_EXERCISE INPUT:_
-- ==== Sys2Proof/Machine/Fld.lean ====
section
/-!
DEFINITION. The register fields of the spec, one name per field: <register>_<field>, with the width and the reset value
its register table gives (R14, R15 and the table's own rule). Fields whose table row names no reset value read as 0
after reset unless `State.reset` says otherwise (notes/assumptions/3.md).
-/
namespace Sys2Proof.Machine
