/-- What a port keeps beside its registers (R361 to R366, R374): a width change that it asks of its partner (0 none, 1
requested, 2 the marker has come) and the map it asks for; a change its partner asks of it (0 none, 1 decoded, 2 the
marker has gone) and that map; lanes that trained; lanes without signal; lanes excluded by flapping and the beats of
lane failures; alignment codewords sent, and when the next is due in its turn, in 1/5 clk; the clk at which the bring-up
under way began, and by lane at which its retrain did; the map whose width its frames take; the frames that wait, oldest
first, how long the one on its way takes, in 1/200 clk, and whether the last one of CTRL and of DATA was this module's. -/
structure PortSt where
  ask     : Nat := 0
  askMap  : Nat := 0
  peer    : Nat := 0
  peerMap : Nat := 0
  trained : Nat := 0
  dark    : Nat := 0
  flap    : Nat := 0
  fails   : List (Nat × Nat) := []
  words   : Nat := 0
  wordAt  : Nat := 0
  began   : Nat := 0
  laneAt  : SMap Nat := []
  rateMap : Nat := 0
  waiting : List Waiting := []
  busy    : Nat := 0
  ownCtrl : Bool := false
  ownData : Bool := false
  deriving DecidableEq, Repr

/-- The transport and what the module's units have on its way to each other. -/
structure Xport where
  /-- Connections, keyed endpoint * 4 + channel. -/
  conns  : SMap Conn := []
  /-- clk of the last NO_CONN NAK of a port, plus one (R398). -/
  nakPort : SMap Nat := []
  /-- Violation log entries as 32 B numbers (R399). -/
  vlog   : SMap Nat := []
  /-- Frames that found the retransmit store of their die full and hold their units: endpoint, channel and frame, oldest
  first (R391). -/
  parked : List (Nat × Nat × GtBody) := []
  /-- Messages between units of this module, oldest first. -/
  noc    : List GtBody := []
  /-- Tokens that a unit holds for credit, oldest first, per queue (R37), and the unit whose slice waits for them, by kind and
  index (R161). -/
  outbox : SMap (List (Token × Option (Nat × Nat))) := []
  /-- Queue pairs, per sink. -/
  qps    : SMap Qp := []
  /-- Ingest streams. -/
  gsr    : SMap GsrStream := []
  /-- The ports. -/
  ports  : SMap PortSt := []
  deriving DecidableEq, Repr

/-- A lookup request or a push that waits at a stack for a row (R212, R227, R256): its step, its entry of R384, and
whether it is a push. -/
structure HeldReq where
  stack : Nat
  key   : Nat
  push  : Bool
  step  : Nat
  entry : List Nat
  deriving DecidableEq, Repr

/-- An in-flight log entry (R259): the stack, lane, key, slot address and step, whether it serves a refill, the place the
row takes (a way of its bucket, 16 and above a Drift-area slot plus 16), and whether it creates the row. -/
structure LogEnt where
  stack  : Nat
  lane   : Nat
  key    : Nat
  dpa    : Nat
  step   : Nat
  place  : Nat
  create : Bool
  deriving DecidableEq, Repr

/-- A torn row (R260): its stack, key and slot. -/
structure TornRow where
  stack : Nat
  key   : Nat
  dpa   : Nat
  deriving DecidableEq, Repr

/-- A move of a row at its source (R226, R227): where it goes, its place here, how far it is (0 accepted, 1 LEAVING and
copied, 2 acknowledged, 3 switched, 4 installed), the beat of its LEAVING and its
boundary for the next stage, and what issued it: 0 a GO, 1 the permutation, 2 a retirement; and whether its copy read has
met an update of the row (R256). Stage 9 is an abandoned move that keeps its LEAVING mark until the next boundary (R229). -/
structure DriftSrc where
  stack  : Nat
  key    : Nat
  rank   : Nat
  dest   : Nat
  place  : Nat
  stage  : Nat
  beat   : Nat := 0
  free   : Nat := 0
  cause  : Nat := 0
  met    : Bool := false
  deriving DecidableEq, Repr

_YOUR ASSIGNMENT:_ Every line above that holds the word "which" is to be found and copied.

_EXERCISE ANSWER:_
lane failures; alignment codewords sent, and when the next is due in its turn, in 1/5 clk; the clk at which the bring-up
under way began, and by lane at which its retrain did; the map whose width its frames take; the frames that wait, oldest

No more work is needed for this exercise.